- **Exercise**: Your job is to report every line of the entries that has "none".

(Stored data entries)

=======

-- ==== Sys2Proof/Machine/Speak.lean ====
section
/-! DEFINITION. SPEAK with the text form of a cell (44_speak_top.md R144 to R146), and the top view
(R148). -/

namespace Sys2Proof.Machine

/-- The decimal digit of a number below 10 (44_speak_top.md R144). -/
def digitChar (n : Nat) : Char := Char.ofNat (48 + n)

/-- The decimal numeral of an 8-bit integer, without leading zeros (44_speak_top.md R144). -/
def decimal (u : Byte) : Text :=
  if u.toNat < 10 then [digitChar u.toNat]
  else if u.toNat < 100 then [digitChar (u.toNat / 10), digitChar (u.toNat % 10)]
  else [digitChar (u.toNat / 100), digitChar (u.toNat / 10 % 10), digitChar (u.toNat % 10)]

/-- `txt(v)`, the text of one cell (44_speak_top.md R144). -/
def Cell.text : Cell → Text
  | .int u => decimal u
  | .chr c => [c.char]

/-- The loop of 44_speak_top.md R146: pop so many cells, the first popped giving the first text;
`none` when the stack runs out. -/
def collect : Nat → List Cell → Option (Text × List Cell)
  | 0, rest => some ([], rest)
  | _ + 1, [] => none
  | n + 1, v :: rest => (collect n rest).map fun p => (v.text ++ p.1, p.2)

/-- `Announce(t)` (44_speak_top.md R145). -/
def announce (t : Text) (s : State) : State := s.emit (.announced t)

/-- SPEAK (44_speak_top.md R146). -/
def execSpeak (s : State) : Result :=
  runWord .running
    (withOneInt fun n s =>
      match collect n.toNat s.stack with
      | none => .error .underflow
      | some (t, rest) => .ok (announce t (s.setStack rest)))
    s

/-- The view of a cell (44_speak_top.md R148). -/
def Cell.view : Cell → TopView
  | .int u => .bits u
  | .chr .SPACE => .space
  | .chr c => .char c

/-- TOP's answer (44_speak_top.md R148), in every run state (R147). -/
def topView (s : State) : TopView :=
  match topCell s with
  | none => .none
  | some v => v.view

end Sys2Proof.Machine
end

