-- ==== Sys2Proof/Machine/Dispatch.lean ====
section
/-! DEFINITION. EXEC of one instruction (41_stack_ops.md R91): one arm per constructor. -/

namespace Sys2Proof.Machine

def exec (i : Instr) (s : State) : Host.Outcome State Fault Refusal :=
  match i with
  | .push n => Sys2Proof.Machine.execPush n s
  | .stp => Sys2Proof.Machine.execStp s
  | .dup => Sys2Proof.Machine.execDup s
  | .del => Sys2Proof.Machine.execDel s
  | .swp => Sys2Proof.Machine.execSwp s
  | .add => Sys2Proof.Machine.execAdd s
  | .sub => Sys2Proof.Machine.execSub s
  | .mul => Sys2Proof.Machine.execMul s
  | .div => Sys2Proof.Machine.execDiv s
  | .exp => Sys2Proof.Machine.execExp s
  | .mod => Sys2Proof.Machine.execMod s
  | .shl => Sys2Proof.Machine.execShl s
  | .shr => Sys2Proof.Machine.execShr s
  | .hex => Sys2Proof.Machine.execHex s
  | .ieq => Sys2Proof.Machine.execIeq s
  | .not => Sys2Proof.Machine.execNot s
  | .xor => Sys2Proof.Machine.execXor s
  | .chrA => Sys2Proof.Machine.execChrA s
  | .chrB => Sys2Proof.Machine.execChrB s
  | .chrC => Sys2Proof.Machine.execChrC s
  | .chrD => Sys2Proof.Machine.execChrD s
  | .chrE => Sys2Proof.Machine.execChrE s
  | .chrF => Sys2Proof.Machine.execChrF s
  | .chrG => Sys2Proof.Machine.execChrG s
  | .chrH => Sys2Proof.Machine.execChrH s
  | .chrI => Sys2Proof.Machine.execChrI s
  | .chrJ => Sys2Proof.Machine.execChrJ s
  | .chrK => Sys2Proof.Machine.execChrK s
  | .chrL => Sys2Proof.Machine.execChrL s
  | .chrM => Sys2Proof.Machine.execChrM s
  | .chrN => Sys2Proof.Machine.execChrN s
  | .chrO => Sys2Proof.Machine.execChrO s
  | .chrP => Sys2Proof.Machine.execChrP s
  | .chrQ => Sys2Proof.Machine.execChrQ s
  | .chrR => Sys2Proof.Machine.execChrR s
  | .chrS => Sys2Proof.Machine.execChrS s
  | .chrT => Sys2Proof.Machine.execChrT s
  | .chrU => Sys2Proof.Machine.execChrU s
  | .chrV => Sys2Proof.Machine.execChrV s
  | .chrW => Sys2Proof.Machine.execChrW s
  | .chrX => Sys2Proof.Machine.execChrX s
  | .chrY => Sys2Proof.Machine.execChrY s
  | .chrZ => Sys2Proof.Machine.execChrZ s
  | .chrSpace => Sys2Proof.Machine.execChrSpace s
  | .nop0 => Sys2Proof.Machine.execNop0 s
  | .nop1 => Sys2Proof.Machine.execNop1 s
  | .nop2 => Sys2Proof.Machine.execNop2 s
  | .nop3 => Sys2Proof.Machine.execNop3 s
  | .speak => Sys2Proof.Machine.execSpeak s

end Sys2Proof.Machine
end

=======

- **Reply to the exercise**:
`none` when the stack runs out. -/
  | _ + 1, [] => none
      | none => .error .underflow
  | none => .none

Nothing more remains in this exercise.